# DESCRIPTION OF THE TASK:
Report all lines from the entries below in which "SameOutside" appears.

# DATA SECTION:
#####
/-! ## 8-bit loads -/

/-- R200, R201, R202: the loads of a register; `LD B,B` pauses the core when the soft break is on. -/
def Obligations.LoadRegisterResult : Prop :=
  ∀ s : State,
    (∀ dst src, Does s [0x40 + 8 * regIndex dst + regIndex src] (.ldRR dst src) 4 [] [.reg dst] fun t =>
      t.getReg dst = s.getReg src) ∧
    (s.runState = .running → s.softBreak = true → s.answer s.pc = 0x40 → s.prepare.2.paused = true) ∧
    (∀ r n, Does s [0x06 + 8 * regIndex r, n] (.ldRN r n) 8 [] [.reg r] fun t => t.getReg r = n) ∧
    (∀ r, Does s [0x46 + 8 * regIndex r] (.ldRAtHL r) 8 [.read s.hl (s.answer s.hl)] [.reg r] fun t =>
      t.getReg r = s.answer s.hl)

/-- R203, R204: the stores at HL. -/
def Obligations.StoreAtHLResult : Prop :=
  ∀ s : State,
    (∀ r, Does s [0x70 + regIndex r] (.ldAtHLR r) 8 [.write s.hl (s.getReg r)] [] fun t => Stored s t s.hl (s.getReg r)) ∧
    (∀ n, Does s [0x36, n] (.ldAtHLN n) 12 [.write s.hl n] [] fun t => Stored s t s.hl n)

/-- R205, R206, R209, R211, R213: the loads of A. -/
def Obligations.LoadAResult : Prop :=
  ∀ s : State,
    let loads (bytes : List Byte) (i : Instr) (ticks : Byte) (addr : Word) : Prop :=
      Does s bytes i ticks [.read addr (s.answer addr)] [.reg .a] fun t => t.a = s.answer addr
    loads [0x0A] .ldAAtBC 8 s.bc ∧ loads [0x1A] .ldAAtDE 8 s.de ∧
    (∀ lo hi : Byte, loads [0xFA, lo, hi] (.ldAAtNN (joinBytes hi lo)) 16 (joinBytes hi lo)) ∧
    loads [0xF2] .ldhAAtC 8 (BitVec.ofNat 16 (0xFF00 + s.c.toNat)) ∧
    (∀ n : Byte, loads [0xF0, n] (.ldhAAtN n) 12 (BitVec.ofNat 16 (0xFF00 + n.toNat)))

/-- R207, R208, R210, R212, R214: the stores of A. -/
def Obligations.StoreAResult : Prop :=
  ∀ s : State,
    let stores (bytes : List Byte) (i : Instr) (ticks : Byte) (addr : Word) : Prop :=
      Does s bytes i ticks [.write addr s.a] [] fun t => Stored s t addr s.a
    stores [0x02] .ldAtBCA 8 s.bc ∧ stores [0x12] .ldAtDEA 8 s.de ∧
    (∀ lo hi : Byte, stores [0xEA, lo, hi] (.ldAtNNA (joinBytes hi lo)) 16 (joinBytes hi lo)) ∧
    stores [0xE2] .ldhAtCA 8 (BitVec.ofNat 16 (0xFF00 + s.c.toNat)) ∧
    (∀ n : Byte, stores [0xE0, n] (.ldhAtNA n) 12 (BitVec.ofNat 16 (0xFF00 + n.toNat)))

/-- R215 to R218: the loads and stores of A at HL that move HL by one, modulo 65536. -/
def Obligations.LoadStoreMovesHL : Prop :=
  ∀ s : State,
    let loads (bytes : List Byte) (i : Instr) (delta : Nat) : Prop :=
      Does s bytes i 8 [.read s.hl (s.answer s.hl)] [.reg .a, .reg .h, .reg .l] fun t =>
        t.a = s.answer s.hl ∧ t.hl.toNat = (s.hl.toNat + delta) % 65536
    let stores (bytes : List Byte) (i : Instr) (delta : Nat) : Prop :=
      Does s bytes i 8 [.write s.hl s.a] [.reg .h, .reg .l] fun t =>
        Stored s t s.hl s.a ∧ t.hl.toNat = (s.hl.toNat + delta) % 65536
    loads [0x2A] .ldAAtHLInc 1 ∧ loads [0x3A] .ldAAtHLDec 65535 ∧
    stores [0x22] .ldAtHLIncA 1 ∧ stores [0x32] .ldAtHLDecA 65535

/-! ## 16-bit loads and the stack -/

/-- R232, R234: `LD rr,nn`, the low byte first in the instruction, and `LD SP,HL`. -/
def Obligations.LoadPairResult : Prop :=
  ∀ s : State,
    (∀ (p : RegPair) (lo hi : Byte),
      Does s [0x01 + 16 * pairIndex p, lo, hi] (.ldPairNN p (joinBytes hi lo)) 12 [] (pairParts p) fun t =>
        (t.getRP p).toNat = 256 * hi.toNat + lo.toNat) ∧
    (Does s [0xF9] .ldSPHL 8 [] [.sp] fun t => t.sp.toNat = 256 * s.h.toNat + s.l.toNat)

/-- R235: `LD (nn),SP`. -/
def Obligations.StoreSPResult : Prop :=
  ∀ (s : State) (lo hi : Byte),
    let nn := joinBytes hi lo
    Does s [0x08, lo, hi] (.ldAtNNSP nn) 20 [.write nn (lo8 s.sp), .write (nn + 1) (hi8 s.sp)] [] fun t =>
      StoredWord s t nn s.sp

/-- R230, R236: `PUSH`. With the invariant's flag byte (R13) the byte written for F has a zero low nibble. -/
def Obligations.PushResult : Prop :=
  ∀ (s : State) (p : StackPair),
    let v := s.getPair p
    let sp := s.sp - 2
    Does s [0xC5 + 16 * stackPairIndex p] (.pushPair p) 16 [.write sp (lo8 v), .write (sp + 1) (hi8 v)] [.sp] fun t =>
      t.sp.toNat = (s.sp.toNat + 65534) % 65536 ∧ StoredWord s t sp v ∧
      (p = .af → s.f &&& 0x0F = 0 → (lo8 v).toNat % 16 = 0)

/-- R237, R238: `POP`; `POP AF` drops the low nibble of the byte it takes for F. -/
def Obligations.PopResult : Prop :=
  ∀ s : State,
    let lo := s.answer s.sp
    let hi := (s.readByte s.sp).2.answer (s.sp + 1)
    let events : List Event := [.read s.sp lo, .read (s.sp + 1) hi]
    (Does s [0xF1] .popAF 12 events [.reg .a, .flags, .sp] fun t =>
      t.a = hi ∧ t.f.toNat = lo.toNat / 16 * 16 ∧ t.sp.toNat = (s.sp.toNat + 2) % 65536) ∧
    (∀ p : StackPair, p ≠ .af →
      Does s [0xC1 + 16 * stackPairIndex p] (.popPair p) 12 events (.sp :: stackPairParts p) fun t =>
        (t.getPair p).toNat = 256 * hi.toNat + lo.toNat ∧ t.sp.toNat = (s.sp.toNat + 2) % 65536)

/-- R231: `pop_word`, and its law: popping what was pushed gives back the value and SP, for every value and every SP whose two
bytes are plain memory, as the rule says; so does a `POP` after a `PUSH`. -/
def Obligations.PopRestoresPush : Prop :=
  (∀ s : State,
    let lo := s.answer s.sp
    let hi := (s.readByte s.sp).2.answer (s.sp + 1)
    s.popWord.1.toNat = 256 * hi.toNat + lo.toNat ∧
    s.popWord.2.sp.toNat = (s.sp.toNat + 2) % 65536 ∧
    Accesses s s.popWord.2 [.read s.sp lo, .read (s.sp + 1) hi] ∧
    SameOutside [.sp, .bus] s s.popWord.2) ∧
  (∀ (s : State) (v : Word), s.onMemory (s.sp - 2) = true → s.onMemory (s.sp - 2 + 1) = true →
    (s.pushWord v).popWord.1 = v ∧ (s.pushWord v).popWord.2.sp = s.sp) ∧
  (∀ (s : State) (p q : StackPair), q ≠ .af → s.onMemory (s.sp - 2) = true → s.onMemory (s.sp - 2 + 1) = true →
    ∃ t u, exec (.pushPair p) s = .next t ∧ exec (.popPair q) t = .next u ∧
      u.getPair q = s.getPair p ∧ u.sp = s.sp ∧ SameOutside (.bus :: stackPairParts q) s u)

/-! ## Jumps, calls, returns -/

/-- R246, R248, R249: the unconditional jumps. -/
def Obligations.JumpResult : Prop :=
  ∀ s : State,
    (∀ lo hi : Byte, Does s [0xC3, lo, hi] (.jpNN (joinBytes hi lo)) 16 [] [.pc] fun t =>
      t.pc.toNat = 256 * hi.toNat + lo.toNat) ∧
    (Does s [0xE9] .jpHL 4 [] [.pc] fun t => t.pc.toNat = 256 * s.h.toNat + s.l.toNat) ∧
    (∀ e : Byte, Does s [0x18, e] (.jrE e) 12 [] [.pc] fun t =>
      (t.pc.toNat : Int) = ((s.pc.toNat : Int) + e.toInt) % 65536)

/-- R247, R250, R253, R255: the conditional jumps, calls and returns, taken and not taken; of the opcode's two tick constants
the one of the case (R337). -/
def Obligations.ConditionalTransferResult : Prop :=
  ∀ (s : State) (cc : Cond),
    let taken : Bool := condHolds s.f cc
    let sp := s.sp - 2
    let popLo := s.answer s.sp
    let popHi := (s.readByte s.sp).2.answer (s.sp + 1)
    let ticks (bytes : List Byte) (t n : Byte) : Byte := s.ticksAt bytes taken (if taken then t else n)
    let jp : Byte := 0xC2 + 8 * condIndex cc
    let jr : Byte := 0x20 + 8 * condIndex cc
    let call : Byte := 0xC4 + 8 * condIndex cc
    let ret : Byte := 0xC0 + 8 * condIndex cc
    (∀ lo hi : Byte, DoesIn s [jp, lo, hi] (.jpCond cc (joinBytes hi lo)) (ticks [jp] 16 12) [] [.pc] fun t =>
      t.pc = if taken then joinBytes hi lo else s.pc) ∧
    (∀ e : Byte, DoesIn s [jr, e] (.jrCond cc e) (ticks [jr] 12 8) [] [.pc] fun t =>
      (t.pc.toNat : Int) = if taken then ((s.pc.toNat : Int) + e.toInt) % 65536 else s.pc.toNat) ∧
    (∀ lo hi : Byte, DoesIn s [call, lo, hi] (.callCond cc (joinBytes hi lo)) (ticks [call] 24 12)
      (if taken then [.write sp (lo8 s.pc), .write (sp + 1) (hi8 s.pc)] else []) [.pc, .sp] fun t =>
        if taken then t.pc = joinBytes hi lo ∧ t.sp = sp ∧ StoredWord s t sp s.pc
        else t.pc = s.pc ∧ t.sp = s.sp) ∧
    (DoesIn s [ret] (.retCond cc) (ticks [ret] 20 8)
      (if taken then [.read s.sp popLo, .read (s.sp + 1) popHi] else []) [.pc, .sp] fun t =>
        if taken then t.pc = joinBytes popHi popLo ∧ t.sp = s.sp + 2
        else t.pc = s.pc ∧ t.sp = s.sp)

/-- R252, R257: `CALL` and `RST` push PC, which is the address after the instruction, and go to the target. -/
def Obligations.CallRstResult : Prop :=
  ∀ s : State,
    let sp := s.sp - 2
    let calls (bytes : List Byte) (i : Instr) (ticks : Byte) (target : Nat) : Prop :=
      Does s bytes i ticks [.write sp (lo8 s.pc), .write (sp + 1) (hi8 s.pc)] [.pc, .sp] fun t =>
        t.pc.toNat = target ∧ t.sp = sp ∧ StoredWord s t sp s.pc
    (∀ lo hi : Byte, calls [0xCD, lo, hi] (.callNN (joinBytes hi lo)) 24 (256 * hi.toNat + lo.toNat)) ∧
    (∀ y : BitVec 3, calls [0xC7 + 8 * bitIndex y] (.rst y) 16 (8 * y.toNat))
#####
# EXERCISE ANSWER:
    SameOutside [.sp, .bus] s s.popWord.2) ∧
      u.getPair q = s.getPair p ∧ u.sp = s.sp ∧ SameOutside (.bus :: stackPairParts q) s u)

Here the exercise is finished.